Машина ушла, но вскоре вернулась. Полковник не кончил еще ставить боевую задачу. Она заключалась прежде всего в том, чтобы каждый добыл себе оружие. Взять его нужно было у врага. Это – главное. Старшина выпрыгнул из кабины:

– Вот вам еще газета. У шофёра была припрятана. Тут речь товарища Сталина. Русским вам языком говорю – уходите. Может, больные есть? Давайте кого увезу…

* * *

Над лесом послышался тяжелый гул, девятка двухмоторных бомбардировщиков на небольшой высоте прошла над озером, удаляясь на юго-восток. Где-то слева и сзади, далеко и глухо, торопливо хлопала зенитка. Возле самолетов вразброс стали появляться дымные кляксы разрывов. А бомбовозы шли, не меняя ни высоты, ни курса. Звено за звеном. За первой девяткой с таким же надсадным ревом моторов проплыла вторая, третья. Даже деревья замерли, захлестнутые тугой волной этого рева.

Николай Иванович оказался в боевой группе Жудры. Им предстояло переправиться на противоположный берег протоки, вернуться на остров, забрать брошенные там топоры и пилы. План был таков: под видом сбежавших уголовников встретить передовую фашистскую разведку. Сколько их может быть? Самое большое – отделение. Предложить свою помощь в наведении моста. Выбрать момент – и в топоры.

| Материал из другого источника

-- ==== Sys2Proof/Decode.lean ====
section
/-! DEFINITION. Decoding and encoding of command words (30_encoding.md R100 to R106). The unit is the 64-bit word written
to CMD: there is no other length, no prefix and no mode that changes decoding (R100), and no byte of memory is ever
fetched (20_memory.md R88). -/

namespace Sys2Proof

/-- Why a word encodes no command: the two ILLEGAL_COMMAND causes (60_exceptions.md R243). -/
inductive DecodeError where
  /-- Bits 7:0 are no opcode of the map (30_encoding.md R105). -/
  | undefinedOpcode
  /-- A defined opcode with a bit of 63:8 set (30_encoding.md R106). -/
  | reservedBits
  deriving DecidableEq, Repr

/-- Field OPCODE, bits 7:0 (30_encoding.md R101). -/
def opcodeField (v : Word64) : Byte := v.extractLsb' 0 8

/-- Field RSVD, bits 63:8 (30_encoding.md R101). -/
def reservedField (v : Word64) : BitVec 56 := v.extractLsb' 8 56

/-- The opcode map (30_encoding.md R103), in the table's order. -/
def opcodeMap : List (Byte × Instr) :=
  [(0x00#8, .nop), (0x01#8, .digest), (0x08#8, .keyexp), (0x09#8, .encblk), (0x0A#8, .decblk), (0x0B#8, .enccbc),
   (0x0C#8, .deccbc), (0x10#8, .prgload), (0x11#8, .prggen), (0x12#8, .prggenn), (0x13#8, .prgperiod)]

/-- The command an opcode selects, if any (30_encoding.md R103). -/
def instrOfOpcode (op : Byte) : Option Instr := (opcodeMap.find? fun row => row.1 == op).map (·.2)

/-- Decode(v) of 30_encoding.md R104: total, the opcode test before the reserved-bits test. -/
def decode (v : Word64) : Except DecodeError Instr :=
  match instrOfOpcode (opcodeField v) with
  | none => .error .undefinedOpcode
  | some i => if reservedField v = 0#56 then .ok i else .error .reservedBits

/-- The OPCODE value of a command (30_encoding.md R103). -/
def Instr.opcode : Instr → Byte
  | .nop => 0x00#8
  | .digest => 0x01#8
  | .keyexp => 0x08#8
  | .encblk => 0x09#8
  | .decblk => 0x0A#8
  | .enccbc => 0x0B#8
  | .deccbc => 0x0C#8
  | .prgload => 0x10#8
  | .prggen => 0x11#8
  | .prggenn => 0x12#8
  | .prgperiod => 0x13#8

/-- The command word of a command: its OPCODE, RSVD = 0 (30_encoding.md R101, R103). -/
def encode (i : Instr) : Word64 := 0#56 ++ i.opcode

/-- The word whose bits the opcode table numbers as `w`, `nbits` of them given and every bit above them 0. A command is one
64-bit word (30_encoding.md R100), so no bit past 63 exists (log 17). -/
def tableWord (nbits w : Nat) : Word64 := BitVec.ofNat 64 (w % 2 ^ nbits)

/-- What the decoder reads from an instruction whose bits are `w`, as the opcode table numbers them. -/
def decodeTableWord (nbits w : Nat) : Option Instr :=
  match decode (tableWord nbits w) with
  | .ok i => some i
  | .error _ => none

end Sys2Proof
end

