-- ==== Sys2Proof/Laws/State.lean ====
section
/-! SUPPORT. What each named update of State leaves in each field: one lemma per field per update, all true by rfl. -/

namespace Sys2Proof.Machine

/-! ## State.accept -/

@[simp] theorem State.accept_ie (s : State) (v : Word64) : (s.accept v).ie = s.ie := rfl
@[simp] theorem State.accept_phase (s : State) (v : Word64) : (s.accept v).phase = .busy := rfl
@[simp] theorem State.accept_done (s : State) (v : Word64) : (s.accept v).done = false := rfl
@[simp] theorem State.accept_haz (s : State) (v : Word64) : (s.accept v).haz = s.haz := rfl
@[simp] theorem State.accept_cmd (s : State) (v : Word64) : (s.accept v).cmd = v := rfl
@[simp] theorem State.accept_errCode (s : State) (v : Word64) : (s.accept v).errCode = 0#8 := rfl
@[simp] theorem State.accept_errCause (s : State) (v : Word64) : (s.accept v).errCause = 0#8 := rfl
@[simp] theorem State.accept_errInfo (s : State) (v : Word64) : (s.accept v).errInfo = 0#64 := rfl
@[simp] theorem State.accept_srcAddr (s : State) (v : Word64) : (s.accept v).srcAddr = s.srcAddr := rfl
@[simp] theorem State.accept_srcLen (s : State) (v : Word64) : (s.accept v).srcLen = s.srcLen := rfl
@[simp] theorem State.accept_dstAddr (s : State) (v : Word64) : (s.accept v).dstAddr = s.dstAddr := rfl
@[simp] theorem State.accept_keyAddr (s : State) (v : Word64) : (s.accept v).keyAddr = s.keyAddr := rfl
@[simp] theorem State.accept_cipherCfg (s : State) (v : Word64) : (s.accept v).cipherCfg = s.cipherCfg := rfl
@[simp] theorem State.accept_iv (s : State) (v : Word64) : (s.accept v).iv = s.iv := rfl
@[simp] theorem State.accept_blkA (s : State) (v : Word64) : (s.accept v).blkA = s.blkA := rfl
@[simp] theorem State.accept_blkB (s : State) (v : Word64) : (s.accept v).blkB = s.blkB := rfl
@[simp] theorem State.accept_prgA (s : State) (v : Word64) : (s.accept v).prgA = s.prgA := rfl
@[simp] theorem State.accept_prgC (s : State) (v : Word64) : (s.accept v).prgC = s.prgC := rfl
@[simp] theorem State.accept_prgM (s : State) (v : Word64) : (s.accept v).prgM = s.prgM := rfl
@[simp] theorem State.accept_prgSeed (s : State) (v : Word64) : (s.accept v).prgSeed = s.prgSeed := rfl
@[simp] theorem State.accept_prgN (s : State) (v : Word64) : (s.accept v).prgN = s.prgN := rfl
@[simp] theorem State.accept_lcgA (s : State) (v : Word64) : (s.accept v).lcgA = s.lcgA := rfl
@[simp] theorem State.accept_lcgC (s : State) (v : Word64) : (s.accept v).lcgC = s.lcgC := rfl
@[simp] theorem State.accept_lcgM (s : State) (v : Word64) : (s.accept v).lcgM = s.lcgM := rfl
@[simp] theorem State.accept_lcgS (s : State) (v : Word64) : (s.accept v).lcgS = s.lcgS := rfl
@[simp] theorem State.accept_result (s : State) (v : Word64) : (s.accept v).result = s.result := rfl
@[simp] theorem State.accept_outLen (s : State) (v : Word64) : (s.accept v).outLen = s.outLen := rfl
@[simp] theorem State.accept_digestLo (s : State) (v : Word64) : (s.accept v).digestLo = s.digestLo := rfl
@[simp] theorem State.accept_digestHi (s : State) (v : Word64) : (s.accept v).digestHi = s.digestHi := rfl
@[simp] theorem State.accept_buf (s : State) (v : Word64) : (s.accept v).buf = s.buf := rfl
@[simp] theorem State.accept_turns (s : State) (v : Word64) : (s.accept v).turns = s.turns := rfl
@[simp] theorem State.accept_resp (s : State) (v : Word64) : (s.accept v).resp = s.resp := rfl
@[simp] theorem State.accept_draws (s : State) (v : Word64) : (s.accept v).draws = s.draws := rfl
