/-- Rotating a word of at most three bytes left by 8 makes room for one byte below them (41_cipher.md R161). -/
theorem rotl_le32_add_byte (b : Byte) (bs : List Byte) (h : bs.length ≤ 3) :
    rotl (le32 bs) 8 + b.setWidth 32 = le32 (b :: bs) := by
  have hlt : leNat bs < 2 ^ 24 :=
    Nat.lt_of_lt_of_le (leNat_lt bs) (Nat.pow_le_pow_right (by decide) (by omega))
  have hb := b.isLt
  have htop : le32 bs >>> 24 = 0#32 := by
    apply BitVec.eq_of_toNat_eq
    rw [BitVec.toNat_ushiftRight, le32, BitVec.toNat_ofNat, Nat.shiftRight_eq_div_pow]
    simp only [BitVec.toNat_zero]
    omega
  have hrot : rotl (le32 bs) 8 = le32 bs <<< 8 := by simp [rotl, htop]
  apply BitVec.eq_of_toNat_eq
  rw [hrot, BitVec.toNat_add, BitVec.toNat_shiftLeft, Nat.shiftLeft_eq, BitVec.toNat_setWidth]
  simp only [le32, leNat, BitVec.toNat_ofNat]
  omega

/-- The `c` key words when the key bytes from index `n` on, the last one left out, are folded in: word `j` is spelt by
those of its four bytes (41_cipher.md R161). -/
def foldedFrom (key : List Byte) (c n : Nat) : List Word32 :=
  (List.range c).map fun j => le32 ((key.dropLast.take (4 * j + 4)).drop (max n (4 * j)))

theorem foldedFrom_getD (key : List Byte) (c n j : Nat) (h : j < c) :
    (foldedFrom key c n).getD j 0#32 = le32 ((key.dropLast.take (4 * j + 4)).drop (max n (4 * j))) := by
  simp [foldedFrom, h]

/-- With no byte folded in, the words are 0. -/
theorem foldedFrom_all (key : List Byte) (c : Nat) :
    foldedFrom key c (key.length - 1) = List.replicate c 0#32 := by
  refine List.eq_replicate_iff.2 ⟨by simp [foldedFrom], fun w hw => ?_⟩
  obtain ⟨j, -, rfl⟩ := List.mem_map.1 hw
  rw [List.drop_of_length_le (by simp only [List.length_take, List.length_dropLast]; omega)]
  rfl

/-- Folding in the byte at `n` changes the word that byte belongs to, and no other (41_cipher.md R161). -/
theorem foldedFrom_step (key : List Byte) (c n : Nat) (hn : n < key.length - 1) (hc : n / 4 < c) :
    (foldedFrom key c (n + 1)).set (n / 4)
      (rotl ((foldedFrom key c (n + 1)).getD (n / 4) 0#32) 8 + (key.getD n 0#8).setWidth 32) = foldedFrom key c n := by
  have hbyte : key.getD n 0#8 = (key.dropLast.take (4 * (n / 4) + 4))[n]'(by simp; omega) := by
    simp [List.getD, show n < key.length by omega]
  have hword : rotl ((foldedFrom key c (n + 1)).getD (n / 4) 0#32) 8 + (key.getD n 0#8).setWidth 32 =
      le32 ((key.dropLast.take (4 * (n / 4) + 4)).drop n) := by
    rw [foldedFrom_getD _ _ _ _ hc, show max (n + 1) (4 * (n / 4)) = n + 1 by omega,
      rotl_le32_add_byte _ _ (by simp; omega), hbyte, List.getElem_cons_drop]
  rw [hword]
  refine List.ext_getElem (by simp [foldedFrom]) fun j hj _ => ?_
  simp only [foldedFrom, List.length_set, List.length_map, List.length_range] at hj
  rw [List.getElem_set]
  simp only [foldedFrom, List.getElem_map, List.getElem_range]
  by_cases hjn : n / 4 = j
  · rw [if_pos hjn, ← hjn, show max n (4 * (n / 4)) = n by omega]
  · rw [if_neg hjn]
    by_cases hlow : n < 4 * j
    · rw [show max (n + 1) (4 * j) = max n (4 * j) by omega]
    · rw [List.drop_of_length_le (by simp; omega), List.drop_of_length_le (by simp; omega)]

/-- The loop of the fold: from the words with the bytes from index `n` on folded in to the words of all bytes
(41_cipher.md R161). -/
theorem foldl_foldedFrom (key : List Byte) (c n : Nat) (hn : n ≤ key.length - 1) (hc : n ≤ 4 * c) :
    (List.range n).reverse.foldl
      (fun l i => l.set (i / 4) (rotl (l.getD (i / 4) 0#32) 8 + (key.getD i 0#8).setWidth 32))
      (foldedFrom key c n) = foldedFrom key c 0 := by
  induction n with
  | zero => rfl
  | succ n ih =>
    rw [List.range_succ, List.reverse_append, List.reverse_singleton, List.singleton_append, List.foldl_cons,
      foldedFrom_step key c n (by omega) (by omega)]
    exact ih (by omega) (by omega)

/-- The folded key: the little-endian words of the key without its last byte (41_cipher.md R161). -/
theorem foldKey_eq (key : List Byte) (h : key.length % 4 = 0) :
    foldKey key = (List.range (key.length / 4)).map fun j => le32 (slice key.dropLast (4 * j) 4) := by
  have hslice : foldedFrom key (key.length / 4) 0 =
      (List.range (key.length / 4)).map fun j => le32 (slice key.dropLast (4 * j) 4) := by
    refine List.map_congr_left fun j _ => ?_
    rw [Nat.zero_max, slice, List.take_drop]
  rw [← hslice, ← foldl_foldedFrom key (key.length / 4) (key.length - 1) (Nat.le_refl _) (by omega), foldedFrom_all]
  rfl

/-! ## The schedule before mixing -/

/-- Word `i` before mixing is `i` steps from the first (41_cipher.md R162). -/
theorem schedFrom_getD (n i : Nat) (x : Word32) (h : i < n) :
    (schedFrom n x).getD i 0#32 = x + BitVec.ofNat 32 i * schedStep := by
  induction n generalizing i x with
  | zero => omega
  | succ n ih =>
    cases i with
    | zero => simp [schedFrom]
    | succ i =>
      rw [schedFrom, List.getD_cons_succ, ih i _ (by omega), BitVec.ofNat_add, BitVec.add_comm (BitVec.ofNat 32 i),
        BitVec.add_mul, BitVec.one_mul, BitVec.add_assoc]

/-! ## Blocks -/

/-- A loop in reverse order of steps that each undo a step undoes the loop. -/
theorem foldl_reverse_foldl {α β : Type} (f g : β → α → β) (h : ∀ b a, g (f b a) a = b) (l : List α) (b : β) :
    l.reverse.foldl g (l.foldl f b) = b := by
  induction l generalizing b with
  | nil => rfl
  | cons a l ih => rw [List.reverse_cons, List.foldl_concat, List.foldl_cons, ih, h]

/-- DecryptBlock undoes EncryptBlock (41_cipher.md R166). -/
@[simp] theorem decryptBlock_encryptBlock (S : List Word32) (r : Nat) (p : WordPair) :
    decryptBlock S r (encryptBlock S r p) = p := by
  simp only [decryptBlock, encryptBlock]
  rw [foldl_reverse_foldl _ _ fun q k => decRound_encRound S q (k + 1)]
  simp

/-- EncryptBlock undoes DecryptBlock. -/
@[simp] theorem encryptBlock_decryptBlock (S : List Word32) (r : Nat) (p : WordPair) :
    encryptBlock S r (decryptBlock S r p) = p := by
  have hrounds := foldl_reverse_foldl (fun q k => decRound S q (k + 1)) (fun q k => encRound S q (k + 1))
    (fun q k => encRound_decRound S q (k + 1)) (List.range r).reverse p
  rw [List.reverse_reverse] at hrounds
  simpa only [decryptBlock, encryptBlock, BitVec.sub_add_cancel] using hrounds

/-! ## Chained mode -/

/-- The recovered pairs of the ciphertext blocks are the input blocks (41_cipher.md R172, R174). -/
theorem decChainBlocks_encChainBlocks (S : List Word32) (r : Nat) (chain : WordPair) (ps : List WordPair) :
    decChainBlocks S r chain (encChainBlocks S r chain ps) = ps := by
  induction ps generalizing chain with
  | nil => rfl
  | cons p ps ih => simp [encChainBlocks, decChainBlocks, ih]

/-- Past eight bytes, block `k + 1` is block `k` of the rest (41_cipher.md R174). -/
theorem naturalBlock_append_succ (xs ys : List Byte) (hx : xs.length = 8) (k : Nat) :
    naturalBlock (xs ++ ys) (k + 1) = naturalBlock ys k := by
  have hslice : ∀ i, slice (xs ++ ys) (8 + i) 4 = slice ys i 4 := fun i => by
    rw [slice, slice, ← List.drop_drop, List.drop_left' hx]
  simp only [naturalBlock]
  rw [show 8 * (k + 1) = 8 + 8 * k by omega, Nat.add_assoc, hslice, hslice]

/-- Block 0 is the pair the first eight bytes spell (41_cipher.md R174). -/
theorem naturalBlock_append_zero (p : WordPair) (ys : List Byte) : naturalBlock (naturalBytes p ++ ys) 0 = p := by
  simp [naturalBlock, naturalBytes, slice]

/-- The blocks of the bytes of pairs are the pairs (41_cipher.md R172, R174). -/
theorem naturalBlocks_flatMap (ps : List WordPair) :
    (List.range ps.length).map (naturalBlock (ps.flatMap naturalBytes)) = ps := by
  induction ps with
  | nil => rfl
  | cons p ps ih =>
    have htail : naturalBlock (naturalBytes p ++ ps.flatMap naturalBytes) ∘ Nat.succ =
        naturalBlock (ps.flatMap naturalBytes) :=
      funext fun k => naturalBlock_append_succ _ _ (naturalBytes_length p) k
    rw [List.length_cons, List.range_succ_eq_map, List.map_cons, List.map_map, List.flatMap_cons,
      naturalBlock_append_zero, htail, ih]
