-- ==== Sys2Proof/Config.lean ====
section
/-! DEFINITION. What the platform fixes (R6: REG_BASE, MEM_PRESENT) and the free values the spec leaves open
(R6: JOB_STEPS; X3, X6). A free value is an opaque constant: nothing can be proved of the value it gives. -/

namespace Sys2Proof

/-- A range of system memory, `[base, base + size)`. -/
structure Region where
  base : Nat
  size : Nat
deriving DecidableEq, Repr

/-- The platform's parameters (R6). They are constants of a run, held in State as plain data; no step changes them
(log 8). -/
structure Platform where
  /-- The upper 26 bits of REG_BASE: the window is 64-byte aligned (R21, D35). -/
  regBase : BitVec 26
  /-- The platform maps the register window into the same address space as system memory (R82). -/
  sharedSpace : Bool
  /-- The addresses at which no memory is present, MEM_PRESENT false (R72). -/
  absent : List Region
deriving DecidableEq, Repr

namespace Config

/-- FREE VALUE. One less than JOB_STEPS of the job with this draw number: the job takes `jobSteps d + 1` engine steps,
finite and at least 1 (R6, R167, R269; log 4). -/
opaque jobSteps : Nat → Nat

/-- FREE VALUE. Whether the job with this draw number reads, in this engine step, the source byte at this offset of this
channel (R75, R167: unspecified order; log 5). Arguments: draw, step, channel, byte offset. -/
opaque readNow : Nat → Nat → Nat → Nat → Bool

/-- FREE VALUE. Whether the job with this draw number writes, in this engine step, this byte of the output stream
(R75, R167: unspecified order; log 5). Arguments: draw, step, stream offset. -/
opaque writeNow : Nat → Nat → Nat → Bool

/-- FREE VALUE. How many host operations pass before this engine step of the job with this draw number: any finite
number, which is R269's weak fairness of the engine (log 3). Arguments: draw, step. -/
opaque hostBurst : Nat → Nat → Nat

/-- FREE VALUE. An unspecified byte (X6): of a job's destination after a race (R75) or after a reset during the job
(R261), or read by the host from a raced destination (log 6, 7). Arguments: draw, offset. -/
opaque freeByte : Nat → Nat → Byte

end Config

end Sys2Proof
end

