-- ==== Sys2Proof/Safety.lean ====
section
/-! DEFINITION. The terms claims use: the invariants the rules keep (R25, R31, R32, R70), what a job has done so far
compared with the bytes at its acceptance (R75, R167), and the end of a run (R271). -/

namespace Sys2Proof.Machine

/-! ### STATUS, OUT_FMT and OUT_LEN (R25, R31, R44) -/

/-- The invariants of R25: DONE and ERR are never both 1; while BUSY both are 0; without ERR both codes are 0; ERRINFO is
nonzero only for ERRCODE 1; ERRCODE 4 to 15 and ERRINFO 7 to 15 never occur. -/
abbrev State.StatusLegal (s : State) : Prop :=
  ¬(s.status.done = true ∧ s.status.err = true) ∧
  (s.busy = true → s.status.done = false ∧ s.status.err = false) ∧
  (s.status.err = false → s.status.errcode = 0 ∧ s.status.errinfo = 0) ∧
  (s.status.err = true → s.status.errcode ≠ 0) ∧
  (s.status.errinfo ≠ 0 → s.status.errcode = 1) ∧
  s.status.errcode.toNat ≤ 3 ∧ s.status.errinfo.toNat ≤ 6

/-- The values OUT_FMT can take: 0, or the format of one of the four layouts and depths (R31). -/
def fmtWords : List Word := [0x00000000, 0x00010801, 0x00010802, 0x00021001, 0x00021002]

/-- OUT_FMT holds one of its values; while BUSY it and OUT_LEN are 0 (R31, R32, R44). -/
abbrev State.OutLegal (s : State) : Prop :=
  s.outFmt ∈ fmtWords ∧ (s.busy = true → s.outFmt = 0 ∧ s.outLen = 0)

/-! ### The running job (R40, R41, R166) -/

/-- What the checks of ENCODE leave true of a job record (R166): its regions lie in memory, its output is no longer than a
32-bit capacity, and its destination meets no participating source. -/
abbrev JobRecord.Legal (R : JobRecord) : Prop :=
  ¬R.srcOutOfRange ∧ R.len < 2 ^ 32 ∧ R.dst.toNat + R.len ≤ 2 ^ 32 ∧ ¬R.overlaps

/-- The progress of a job is bookkeeping of that job: every byte read is one of its source bytes, read once; every stream
byte written is one of its own, written once, after its sample was read (R41, R167). -/
abbrev Job.ProgressLegal (J : Job) : Prop :=
  (J.prog.fetched.map (·.1)).Nodup ∧ (∀ e ∈ J.prog.fetched, e.1 ∈ J.params.sourceBytes) ∧
  J.prog.written.Nodup ∧ ∀ k ∈ J.prog.written, k < J.params.len ∧ (J.streamByte k).isSome = true

/-- The running job, if there is one, is legal. -/
def State.JobLegal (s : State) : Prop := ∀ J, s.job = some J → J.params.Legal ∧ J.ProgressLegal

/-! ### The whole invariant -/

/-- The host's named values stand in strictly rising order. -/
abbrev TempsSorted (l : List (Nat × Word)) : Prop := l.Pairwise fun c d => c.1 < d.1

/-- The invariant of the machine: memory and the named values are in canonical form, STATUS, OUT_FMT and OUT_LEN hold legal
values, and a running job is legal. -/
def State.Inv (s : State) : Prop :=
  s.mem.wf ∧ TempsSorted s.temps ∧ s.StatusLegal ∧ s.OutLegal ∧ s.JobLegal

/-! ### A job against the memory at its acceptance (R75, R167, R170) -/

/-- What a job has done so far, against the memory `m₀` at its acceptance, as long as no host store has raced with it: the
source bytes still stand, the bytes read are those, a destination byte written holds its final value and one not yet written
its old value (R75, R167). -/
def State.Tracks (m₀ : Memory) (s : State) : Prop :=
  ∀ J, s.job = some J → J.prog.raced = false →
    (∀ a, J.params.inSource a → s.mem.read a = m₀.read a) ∧
    (∀ e ∈ J.prog.fetched, e.2 = m₀.read (J.params.srcBase e.1.1 + e.1.2)) ∧
    (∀ k, k < J.params.len → s.mem.read (J.params.dst.toNat + k) =
      if k ∈ J.prog.written then (encodeStream J.params m₀).getD k 0 else m₀.read (J.params.dst.toNat + k))

/-! ### ENCODE's checks in plain arithmetic (R166, R222) -/

/-- The error R222 reports for an ENCODE in this state, as (ERRCODE, ERRINFO), none when every check of R166 passes; written
in plain arithmetic from R166 and R227. -/
def encodeVerdict (depth nch : Byte) (s : State) : Option (BitVec 4 × BitVec 4) :=
  let n := s.len0.toNat
  let ch := if nch = 1 then 1 else 2
  let L := ch * n * (depth.toNat / 8)
  if depth.toNat ≠ 8 ∧ depth.toNat ≠ 16 then some (2, 0)
  else if nch = 0 then some (1, 1)
  else if ch = 2 ∧ s.len1 ≠ s.len0 then some (1, 2)
  else if 2 ^ 32 < s.src0.toNat + 4 * n ∨ (ch = 2 ∧ 2 ^ 32 < s.src1.toNat + 4 * n) then some (1, 3)
  else if s.dstCap.toNat < L then some (1, 4)
  else if 2 ^ 32 < s.dst.toNat + L then some (1, 5)
  else if 0 < L ∧ ((s.dst.toNat < s.src0.toNat + 4 * n ∧ s.src0.toNat < s.dst.toNat + L) ∨
      (ch = 2 ∧ s.dst.toNat < s.src1.toNat + 4 * n ∧ s.src1.toNat < s.dst.toNat + L)) then some (1, 6)
  else none

/-- The record an ENCODE at this depth and layout latches (R166). -/
def latchedRecord (d : Depth) (lay : Layout) (s : State) : JobRecord :=
  { src0 := s.src0, src1 := s.src1, n := s.len0, layout := lay, depth := d, dst := s.dst }

/-- No region of the job lies where the platform has no memory or has the register window (R72, R82). -/
def launchable (p : Platform) (R : JobRecord) : Prop :=
  ∀ a len, ((a, len) = (R.dst.toNat, R.len) ∨ ∃ b ∈ R.sources, (a, len) = (b, R.srcLen)) →
    ¬Lacks p a len ∧ ¬WindowMeets p a len

/-! ### The registers by how a host write treats them (R21) -/

/-- The registers a host write sets whole (R26 to R30, R33, R34). -/
def fullRegs : List Reg := [.src0, .src1, .len0, .len1, .dst, .dstCap, .rate, .qin]

/-- The registers that ignore a host write (R21, R22, R36). -/
def readOnlyRegs : List Reg := [.id, .status, .outFmt, .outLen, .qout, .reserved]

/-! ### Runs (R271) -/

/-- A run is over: the host program has executed its last operation and BUSY = 0. -/
def State.runOver (s : State) : Prop := s.program = [] ∧ s.busy = false

/-- The step neither faults nor refuses. -/
def State.stepSafe (s : State) : Prop := ∃ t, step s = .next t

end Sys2Proof.Machine
end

Чтобы не тратить времени, повалили два дерева, очистили их от сучьев. Ждать пришлось не так уж и долго. На шоссе показалось пыльное облачко. Вот оно вытянулось. До слуха донесся нарастающий треск мотоциклов. Жудра вышел на дорогу и стал размахивать шапкой. Головной мотоцикл затормозил и круто развернулся поперек дороги. Не надевая шапки, Жудра единственной рукой указал на взорванный мост. Его тут же окружили солдаты в приплюснутых касках и в коротеньких мундирах мышиного цвета.

У Николая Ивановича пальцы рук стали противно липкими и пересохло во рту. Немцев было шестеро. Все с автоматами, на люльках мотоциклов – пулеметы.

– К волку в пасть, – сдавленным шепотом выдохнул в затылок его сосед.

– Замолчи! – оборвал его второй.

Жудра в окружении автоматчиков направился к мосту. Человек без руки, заросший и оборванный, конечно, не мог вызвать подозрения. Вот он еще махнул шапкой. Это было сигналом, что всё идет хорошо, можно вставать остальным.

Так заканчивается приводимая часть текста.